---- Given records
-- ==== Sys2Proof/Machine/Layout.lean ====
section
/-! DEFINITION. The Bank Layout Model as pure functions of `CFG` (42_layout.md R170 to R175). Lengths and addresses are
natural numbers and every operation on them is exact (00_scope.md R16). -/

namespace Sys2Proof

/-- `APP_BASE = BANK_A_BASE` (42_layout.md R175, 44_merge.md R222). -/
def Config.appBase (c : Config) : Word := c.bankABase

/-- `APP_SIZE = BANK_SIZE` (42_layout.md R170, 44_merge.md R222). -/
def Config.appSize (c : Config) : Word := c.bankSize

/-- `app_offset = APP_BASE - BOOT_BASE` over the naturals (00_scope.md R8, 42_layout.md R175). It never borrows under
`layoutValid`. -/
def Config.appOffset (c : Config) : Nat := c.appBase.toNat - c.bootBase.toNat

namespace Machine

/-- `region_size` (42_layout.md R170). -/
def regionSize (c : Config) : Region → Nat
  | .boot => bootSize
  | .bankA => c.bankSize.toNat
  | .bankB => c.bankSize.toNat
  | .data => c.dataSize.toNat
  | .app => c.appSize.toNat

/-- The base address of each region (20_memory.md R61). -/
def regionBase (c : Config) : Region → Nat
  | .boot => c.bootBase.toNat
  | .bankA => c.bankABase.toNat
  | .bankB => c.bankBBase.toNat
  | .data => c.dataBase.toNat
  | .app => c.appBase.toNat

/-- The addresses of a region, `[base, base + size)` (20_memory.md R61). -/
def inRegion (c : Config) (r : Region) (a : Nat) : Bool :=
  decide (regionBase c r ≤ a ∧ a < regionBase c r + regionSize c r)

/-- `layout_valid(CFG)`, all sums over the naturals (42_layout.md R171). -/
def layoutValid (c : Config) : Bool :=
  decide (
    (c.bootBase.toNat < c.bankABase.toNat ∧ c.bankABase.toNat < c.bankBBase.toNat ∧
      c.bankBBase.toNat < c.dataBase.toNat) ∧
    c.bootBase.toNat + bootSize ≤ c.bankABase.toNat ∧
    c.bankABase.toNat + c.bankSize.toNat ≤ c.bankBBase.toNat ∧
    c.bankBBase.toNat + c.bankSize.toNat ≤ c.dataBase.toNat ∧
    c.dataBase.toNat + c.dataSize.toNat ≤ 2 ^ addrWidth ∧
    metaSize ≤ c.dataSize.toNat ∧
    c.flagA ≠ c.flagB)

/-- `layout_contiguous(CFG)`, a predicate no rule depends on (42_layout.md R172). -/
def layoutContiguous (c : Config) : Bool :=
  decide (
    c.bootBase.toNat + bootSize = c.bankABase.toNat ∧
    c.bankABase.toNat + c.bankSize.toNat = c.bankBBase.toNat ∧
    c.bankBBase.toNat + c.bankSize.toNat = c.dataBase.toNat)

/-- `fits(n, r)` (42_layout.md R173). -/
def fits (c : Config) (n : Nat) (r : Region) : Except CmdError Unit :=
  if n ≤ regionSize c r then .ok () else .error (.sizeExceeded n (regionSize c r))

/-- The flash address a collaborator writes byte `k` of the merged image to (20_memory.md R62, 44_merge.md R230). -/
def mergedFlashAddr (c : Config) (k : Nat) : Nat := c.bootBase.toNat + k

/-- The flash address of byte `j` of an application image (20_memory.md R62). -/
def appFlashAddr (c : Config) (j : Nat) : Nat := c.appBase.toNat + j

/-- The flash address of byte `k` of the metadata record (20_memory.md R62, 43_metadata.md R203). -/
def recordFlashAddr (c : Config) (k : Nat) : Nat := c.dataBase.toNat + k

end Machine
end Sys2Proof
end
--------
---- Given records
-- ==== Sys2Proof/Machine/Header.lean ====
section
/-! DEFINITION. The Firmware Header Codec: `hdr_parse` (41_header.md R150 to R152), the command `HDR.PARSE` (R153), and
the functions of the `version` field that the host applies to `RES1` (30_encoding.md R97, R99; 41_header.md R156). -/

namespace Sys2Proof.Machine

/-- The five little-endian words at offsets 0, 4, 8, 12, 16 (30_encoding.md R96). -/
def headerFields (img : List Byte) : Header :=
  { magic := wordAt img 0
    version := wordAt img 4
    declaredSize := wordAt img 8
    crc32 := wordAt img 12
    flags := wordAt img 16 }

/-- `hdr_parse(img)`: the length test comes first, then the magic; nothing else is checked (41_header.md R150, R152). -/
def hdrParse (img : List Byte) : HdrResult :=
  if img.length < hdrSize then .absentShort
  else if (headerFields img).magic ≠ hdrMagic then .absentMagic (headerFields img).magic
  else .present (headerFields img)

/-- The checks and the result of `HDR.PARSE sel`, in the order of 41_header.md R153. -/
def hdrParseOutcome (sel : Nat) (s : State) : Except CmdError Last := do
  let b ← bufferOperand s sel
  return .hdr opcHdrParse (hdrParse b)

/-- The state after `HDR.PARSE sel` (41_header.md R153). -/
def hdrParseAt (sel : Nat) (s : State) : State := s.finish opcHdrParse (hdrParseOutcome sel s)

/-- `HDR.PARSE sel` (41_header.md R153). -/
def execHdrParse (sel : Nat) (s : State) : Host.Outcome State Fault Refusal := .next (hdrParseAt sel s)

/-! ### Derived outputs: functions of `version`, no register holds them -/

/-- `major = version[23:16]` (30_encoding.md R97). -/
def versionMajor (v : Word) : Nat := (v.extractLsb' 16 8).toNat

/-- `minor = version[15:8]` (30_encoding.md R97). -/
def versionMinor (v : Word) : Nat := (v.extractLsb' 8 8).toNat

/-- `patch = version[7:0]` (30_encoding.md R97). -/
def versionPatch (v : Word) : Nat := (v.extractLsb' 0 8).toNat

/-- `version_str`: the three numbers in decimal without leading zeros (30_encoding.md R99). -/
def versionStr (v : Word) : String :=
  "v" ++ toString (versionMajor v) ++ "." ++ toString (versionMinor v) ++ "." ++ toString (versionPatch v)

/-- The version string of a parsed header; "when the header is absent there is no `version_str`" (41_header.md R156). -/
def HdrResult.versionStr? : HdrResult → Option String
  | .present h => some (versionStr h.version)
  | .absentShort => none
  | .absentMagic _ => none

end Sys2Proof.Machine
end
--------
---- Given records
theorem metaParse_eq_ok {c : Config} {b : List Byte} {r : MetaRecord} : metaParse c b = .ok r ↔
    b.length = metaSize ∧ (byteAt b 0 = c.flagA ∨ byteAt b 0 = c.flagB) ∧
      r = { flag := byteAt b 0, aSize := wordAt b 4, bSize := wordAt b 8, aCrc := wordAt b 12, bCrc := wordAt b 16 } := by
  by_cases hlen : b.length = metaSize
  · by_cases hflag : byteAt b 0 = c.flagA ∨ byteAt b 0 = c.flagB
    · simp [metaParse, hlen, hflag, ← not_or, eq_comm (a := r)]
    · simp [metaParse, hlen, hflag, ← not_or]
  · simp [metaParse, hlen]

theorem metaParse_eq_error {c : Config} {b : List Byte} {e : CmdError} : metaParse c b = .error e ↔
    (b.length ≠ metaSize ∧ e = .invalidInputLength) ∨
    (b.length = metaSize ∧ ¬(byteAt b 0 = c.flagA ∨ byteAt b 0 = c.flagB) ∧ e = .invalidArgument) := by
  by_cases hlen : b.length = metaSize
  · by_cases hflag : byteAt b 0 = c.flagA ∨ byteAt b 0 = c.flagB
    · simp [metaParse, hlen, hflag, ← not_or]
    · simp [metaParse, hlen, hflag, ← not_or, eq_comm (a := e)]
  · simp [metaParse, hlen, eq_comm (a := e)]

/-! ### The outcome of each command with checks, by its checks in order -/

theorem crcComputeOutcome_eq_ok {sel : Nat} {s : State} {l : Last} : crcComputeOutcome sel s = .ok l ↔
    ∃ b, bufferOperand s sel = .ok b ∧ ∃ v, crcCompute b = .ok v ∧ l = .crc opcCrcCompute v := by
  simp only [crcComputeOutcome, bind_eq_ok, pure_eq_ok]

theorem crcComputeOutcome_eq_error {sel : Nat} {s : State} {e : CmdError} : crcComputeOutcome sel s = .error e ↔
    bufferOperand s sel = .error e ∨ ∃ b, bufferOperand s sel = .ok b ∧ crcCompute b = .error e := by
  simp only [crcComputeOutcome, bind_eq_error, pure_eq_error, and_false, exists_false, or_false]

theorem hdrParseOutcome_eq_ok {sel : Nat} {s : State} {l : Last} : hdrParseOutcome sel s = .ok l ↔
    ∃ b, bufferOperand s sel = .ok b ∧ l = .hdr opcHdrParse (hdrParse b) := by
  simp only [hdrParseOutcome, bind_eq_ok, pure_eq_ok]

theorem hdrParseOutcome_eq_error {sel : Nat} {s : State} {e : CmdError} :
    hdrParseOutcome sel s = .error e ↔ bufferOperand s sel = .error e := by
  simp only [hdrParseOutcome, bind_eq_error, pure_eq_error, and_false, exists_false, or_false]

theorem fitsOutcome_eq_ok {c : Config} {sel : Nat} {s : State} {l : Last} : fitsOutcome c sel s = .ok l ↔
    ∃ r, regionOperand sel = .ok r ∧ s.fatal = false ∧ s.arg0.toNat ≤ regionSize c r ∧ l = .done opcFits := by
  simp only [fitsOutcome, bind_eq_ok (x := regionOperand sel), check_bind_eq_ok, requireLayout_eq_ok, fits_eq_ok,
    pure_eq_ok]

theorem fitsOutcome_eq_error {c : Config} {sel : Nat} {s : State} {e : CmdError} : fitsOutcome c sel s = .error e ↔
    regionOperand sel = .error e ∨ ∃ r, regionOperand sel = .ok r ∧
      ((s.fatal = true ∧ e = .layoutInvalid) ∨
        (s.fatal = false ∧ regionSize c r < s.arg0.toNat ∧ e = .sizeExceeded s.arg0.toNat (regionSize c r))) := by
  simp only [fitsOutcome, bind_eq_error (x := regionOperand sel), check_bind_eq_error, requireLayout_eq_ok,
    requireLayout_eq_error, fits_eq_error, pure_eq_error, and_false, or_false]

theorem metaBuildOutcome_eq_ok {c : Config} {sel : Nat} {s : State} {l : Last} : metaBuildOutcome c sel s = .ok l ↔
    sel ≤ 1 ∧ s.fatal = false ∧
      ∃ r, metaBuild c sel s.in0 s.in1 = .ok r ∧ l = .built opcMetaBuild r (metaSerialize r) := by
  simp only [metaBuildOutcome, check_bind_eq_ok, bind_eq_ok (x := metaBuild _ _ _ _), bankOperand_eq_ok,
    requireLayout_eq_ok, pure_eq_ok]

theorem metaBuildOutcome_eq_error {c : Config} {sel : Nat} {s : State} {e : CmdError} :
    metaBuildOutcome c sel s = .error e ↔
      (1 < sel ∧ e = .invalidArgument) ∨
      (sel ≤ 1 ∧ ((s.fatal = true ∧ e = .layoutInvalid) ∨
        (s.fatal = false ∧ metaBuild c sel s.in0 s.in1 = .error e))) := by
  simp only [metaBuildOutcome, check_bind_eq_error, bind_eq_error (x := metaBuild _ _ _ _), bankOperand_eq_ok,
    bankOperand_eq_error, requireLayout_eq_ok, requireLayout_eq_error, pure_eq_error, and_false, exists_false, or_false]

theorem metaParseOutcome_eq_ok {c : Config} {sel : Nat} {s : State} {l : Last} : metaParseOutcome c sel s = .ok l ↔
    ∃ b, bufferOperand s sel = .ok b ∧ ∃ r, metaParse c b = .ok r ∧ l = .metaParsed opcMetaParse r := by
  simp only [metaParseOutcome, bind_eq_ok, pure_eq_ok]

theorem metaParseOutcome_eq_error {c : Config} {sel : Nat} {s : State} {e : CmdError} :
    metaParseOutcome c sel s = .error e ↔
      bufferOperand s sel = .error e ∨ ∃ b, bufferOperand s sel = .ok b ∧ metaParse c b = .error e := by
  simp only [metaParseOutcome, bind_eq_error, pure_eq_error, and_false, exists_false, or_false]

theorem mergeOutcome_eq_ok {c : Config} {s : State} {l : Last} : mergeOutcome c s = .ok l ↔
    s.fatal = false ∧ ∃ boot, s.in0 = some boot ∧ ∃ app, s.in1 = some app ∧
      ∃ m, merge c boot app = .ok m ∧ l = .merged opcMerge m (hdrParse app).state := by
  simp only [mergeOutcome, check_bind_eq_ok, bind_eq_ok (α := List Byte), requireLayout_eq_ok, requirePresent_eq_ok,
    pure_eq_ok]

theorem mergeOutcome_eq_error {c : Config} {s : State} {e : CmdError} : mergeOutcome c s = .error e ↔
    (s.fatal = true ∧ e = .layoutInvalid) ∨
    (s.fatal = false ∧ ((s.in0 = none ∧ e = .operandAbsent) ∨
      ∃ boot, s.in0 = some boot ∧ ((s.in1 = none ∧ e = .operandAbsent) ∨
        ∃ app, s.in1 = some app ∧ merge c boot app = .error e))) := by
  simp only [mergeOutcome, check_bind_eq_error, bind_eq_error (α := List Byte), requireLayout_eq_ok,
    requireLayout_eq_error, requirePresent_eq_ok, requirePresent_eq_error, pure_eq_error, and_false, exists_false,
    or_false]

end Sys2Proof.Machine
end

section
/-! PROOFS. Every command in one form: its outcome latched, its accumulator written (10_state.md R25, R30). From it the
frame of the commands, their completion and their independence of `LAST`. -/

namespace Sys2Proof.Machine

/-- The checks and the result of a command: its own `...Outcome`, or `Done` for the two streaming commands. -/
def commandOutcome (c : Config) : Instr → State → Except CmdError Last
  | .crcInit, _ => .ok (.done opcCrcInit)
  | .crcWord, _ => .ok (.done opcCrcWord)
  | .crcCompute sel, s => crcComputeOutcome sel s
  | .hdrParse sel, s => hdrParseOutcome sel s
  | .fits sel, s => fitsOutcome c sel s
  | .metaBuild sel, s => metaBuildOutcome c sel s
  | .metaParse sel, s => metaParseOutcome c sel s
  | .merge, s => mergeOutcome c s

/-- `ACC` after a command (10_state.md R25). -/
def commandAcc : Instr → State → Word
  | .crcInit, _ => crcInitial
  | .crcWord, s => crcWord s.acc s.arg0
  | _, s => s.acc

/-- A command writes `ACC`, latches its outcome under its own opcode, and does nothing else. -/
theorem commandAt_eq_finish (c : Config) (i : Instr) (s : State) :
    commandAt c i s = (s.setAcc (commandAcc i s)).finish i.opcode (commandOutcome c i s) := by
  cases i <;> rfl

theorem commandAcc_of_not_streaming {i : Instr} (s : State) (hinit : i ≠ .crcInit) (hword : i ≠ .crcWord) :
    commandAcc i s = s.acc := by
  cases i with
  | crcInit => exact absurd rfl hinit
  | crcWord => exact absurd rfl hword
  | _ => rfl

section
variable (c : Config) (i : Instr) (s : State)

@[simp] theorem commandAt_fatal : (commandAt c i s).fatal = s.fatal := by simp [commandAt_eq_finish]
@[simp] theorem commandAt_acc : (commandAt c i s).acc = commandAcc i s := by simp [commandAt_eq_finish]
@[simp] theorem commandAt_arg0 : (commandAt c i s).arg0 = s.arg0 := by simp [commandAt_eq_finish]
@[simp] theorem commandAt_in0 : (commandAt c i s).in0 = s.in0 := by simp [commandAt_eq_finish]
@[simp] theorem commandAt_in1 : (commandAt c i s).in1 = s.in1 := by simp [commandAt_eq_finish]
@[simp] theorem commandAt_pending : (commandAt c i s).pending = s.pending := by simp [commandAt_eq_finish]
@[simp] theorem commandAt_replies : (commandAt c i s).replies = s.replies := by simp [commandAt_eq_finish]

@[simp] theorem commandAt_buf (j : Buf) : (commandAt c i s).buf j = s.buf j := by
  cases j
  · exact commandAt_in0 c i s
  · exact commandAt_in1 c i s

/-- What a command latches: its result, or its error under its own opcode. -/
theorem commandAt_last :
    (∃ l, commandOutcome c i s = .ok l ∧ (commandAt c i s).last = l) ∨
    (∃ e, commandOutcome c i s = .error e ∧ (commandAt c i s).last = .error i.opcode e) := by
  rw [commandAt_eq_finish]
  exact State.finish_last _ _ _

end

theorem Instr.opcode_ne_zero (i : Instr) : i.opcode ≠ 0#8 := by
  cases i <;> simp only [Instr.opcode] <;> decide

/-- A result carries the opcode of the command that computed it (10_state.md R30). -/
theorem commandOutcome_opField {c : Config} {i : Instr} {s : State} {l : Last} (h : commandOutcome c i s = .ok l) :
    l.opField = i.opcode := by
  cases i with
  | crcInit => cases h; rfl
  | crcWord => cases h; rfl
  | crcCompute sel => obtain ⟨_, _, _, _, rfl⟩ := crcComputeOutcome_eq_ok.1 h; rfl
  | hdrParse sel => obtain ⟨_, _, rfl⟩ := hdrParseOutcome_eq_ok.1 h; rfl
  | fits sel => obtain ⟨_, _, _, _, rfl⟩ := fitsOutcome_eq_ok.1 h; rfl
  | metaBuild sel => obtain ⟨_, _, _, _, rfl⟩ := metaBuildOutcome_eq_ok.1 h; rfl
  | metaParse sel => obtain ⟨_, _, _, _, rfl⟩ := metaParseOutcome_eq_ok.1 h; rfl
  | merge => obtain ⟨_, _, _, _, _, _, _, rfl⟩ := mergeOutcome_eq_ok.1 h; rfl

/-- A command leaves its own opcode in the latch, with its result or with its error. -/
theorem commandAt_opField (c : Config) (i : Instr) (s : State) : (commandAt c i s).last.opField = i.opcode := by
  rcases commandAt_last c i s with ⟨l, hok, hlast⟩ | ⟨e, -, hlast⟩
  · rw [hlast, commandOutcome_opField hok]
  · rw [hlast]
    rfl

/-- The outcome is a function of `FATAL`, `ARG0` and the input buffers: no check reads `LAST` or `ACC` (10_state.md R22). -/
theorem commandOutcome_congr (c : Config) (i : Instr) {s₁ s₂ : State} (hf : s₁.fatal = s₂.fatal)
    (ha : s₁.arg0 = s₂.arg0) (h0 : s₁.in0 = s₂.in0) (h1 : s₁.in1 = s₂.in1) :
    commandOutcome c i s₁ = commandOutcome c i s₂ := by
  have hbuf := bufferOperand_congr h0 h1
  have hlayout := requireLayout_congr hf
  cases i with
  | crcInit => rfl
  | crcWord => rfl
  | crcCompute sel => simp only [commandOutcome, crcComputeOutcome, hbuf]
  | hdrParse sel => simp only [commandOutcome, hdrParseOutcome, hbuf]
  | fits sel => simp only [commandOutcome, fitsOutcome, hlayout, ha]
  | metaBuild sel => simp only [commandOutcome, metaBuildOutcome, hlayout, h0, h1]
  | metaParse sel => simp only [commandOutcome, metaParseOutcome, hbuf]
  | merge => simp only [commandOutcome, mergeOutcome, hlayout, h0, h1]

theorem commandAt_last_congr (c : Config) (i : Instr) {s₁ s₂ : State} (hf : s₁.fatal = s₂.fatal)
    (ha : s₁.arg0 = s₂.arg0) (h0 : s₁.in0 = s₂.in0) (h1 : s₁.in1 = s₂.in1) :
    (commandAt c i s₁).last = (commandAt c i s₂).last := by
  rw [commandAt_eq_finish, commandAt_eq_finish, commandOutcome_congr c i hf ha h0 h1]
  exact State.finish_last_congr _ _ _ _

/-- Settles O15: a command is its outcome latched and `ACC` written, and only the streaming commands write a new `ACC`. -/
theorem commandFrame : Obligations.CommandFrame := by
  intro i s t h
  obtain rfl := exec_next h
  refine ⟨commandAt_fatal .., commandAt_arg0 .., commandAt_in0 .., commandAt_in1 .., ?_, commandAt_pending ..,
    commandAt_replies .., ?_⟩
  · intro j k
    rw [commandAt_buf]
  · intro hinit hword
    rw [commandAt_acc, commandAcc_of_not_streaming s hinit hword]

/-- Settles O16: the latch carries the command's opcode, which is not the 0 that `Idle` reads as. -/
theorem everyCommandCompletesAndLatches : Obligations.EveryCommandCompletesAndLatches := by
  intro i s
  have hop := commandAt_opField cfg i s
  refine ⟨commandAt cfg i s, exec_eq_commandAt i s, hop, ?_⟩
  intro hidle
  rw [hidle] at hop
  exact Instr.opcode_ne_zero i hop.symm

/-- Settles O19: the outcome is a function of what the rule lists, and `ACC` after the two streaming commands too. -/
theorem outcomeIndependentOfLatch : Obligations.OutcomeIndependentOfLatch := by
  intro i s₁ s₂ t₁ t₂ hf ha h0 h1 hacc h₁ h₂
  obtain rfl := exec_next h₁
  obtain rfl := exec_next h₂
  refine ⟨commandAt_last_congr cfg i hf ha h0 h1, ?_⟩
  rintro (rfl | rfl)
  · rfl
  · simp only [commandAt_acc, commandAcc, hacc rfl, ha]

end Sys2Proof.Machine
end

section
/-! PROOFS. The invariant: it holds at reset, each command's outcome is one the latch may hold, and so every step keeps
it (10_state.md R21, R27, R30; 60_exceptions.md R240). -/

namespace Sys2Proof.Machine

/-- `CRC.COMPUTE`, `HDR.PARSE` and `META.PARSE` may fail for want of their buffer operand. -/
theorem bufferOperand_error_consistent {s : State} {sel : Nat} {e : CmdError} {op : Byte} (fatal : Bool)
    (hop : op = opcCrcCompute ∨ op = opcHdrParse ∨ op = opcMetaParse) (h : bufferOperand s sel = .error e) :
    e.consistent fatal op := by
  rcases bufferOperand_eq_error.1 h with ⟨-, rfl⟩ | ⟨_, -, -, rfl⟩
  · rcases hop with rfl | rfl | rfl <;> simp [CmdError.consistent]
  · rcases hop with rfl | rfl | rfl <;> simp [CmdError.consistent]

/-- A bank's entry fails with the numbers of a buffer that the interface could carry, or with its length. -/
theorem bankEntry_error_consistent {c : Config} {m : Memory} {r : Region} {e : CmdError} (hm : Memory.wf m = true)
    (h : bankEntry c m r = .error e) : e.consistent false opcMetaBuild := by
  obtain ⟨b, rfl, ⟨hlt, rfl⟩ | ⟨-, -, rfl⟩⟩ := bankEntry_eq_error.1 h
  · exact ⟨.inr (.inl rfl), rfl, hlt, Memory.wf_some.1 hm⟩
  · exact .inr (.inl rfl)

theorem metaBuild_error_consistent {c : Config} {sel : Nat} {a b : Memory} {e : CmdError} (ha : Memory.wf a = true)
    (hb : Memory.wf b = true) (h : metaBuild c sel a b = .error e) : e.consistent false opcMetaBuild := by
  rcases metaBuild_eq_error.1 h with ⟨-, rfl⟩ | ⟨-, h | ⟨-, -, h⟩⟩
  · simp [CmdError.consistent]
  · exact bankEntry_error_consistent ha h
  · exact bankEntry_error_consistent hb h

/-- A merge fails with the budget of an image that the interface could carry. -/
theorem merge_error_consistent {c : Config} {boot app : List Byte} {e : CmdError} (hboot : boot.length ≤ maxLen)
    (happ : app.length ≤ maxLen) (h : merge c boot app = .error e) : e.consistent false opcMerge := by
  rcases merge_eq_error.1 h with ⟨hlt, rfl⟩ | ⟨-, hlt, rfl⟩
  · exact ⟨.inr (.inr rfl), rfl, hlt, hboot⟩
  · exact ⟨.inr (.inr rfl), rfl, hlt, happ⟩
--------
- Exercise description
From the entries above, pull out each line that includes "bootBase".

- Response to this exercise
def Config.appOffset (c : Config) : Nat := c.appBase.toNat - c.bootBase.toNat
  | .boot => c.bootBase.toNat
    (c.bootBase.toNat < c.bankABase.toNat ∧ c.bankABase.toNat < c.bankBBase.toNat ∧
    c.bootBase.toNat + bootSize ≤ c.bankABase.toNat ∧
    c.bootBase.toNat + bootSize = c.bankABase.toNat ∧
def mergedFlashAddr (c : Config) (k : Nat) : Nat := c.bootBase.toNat + k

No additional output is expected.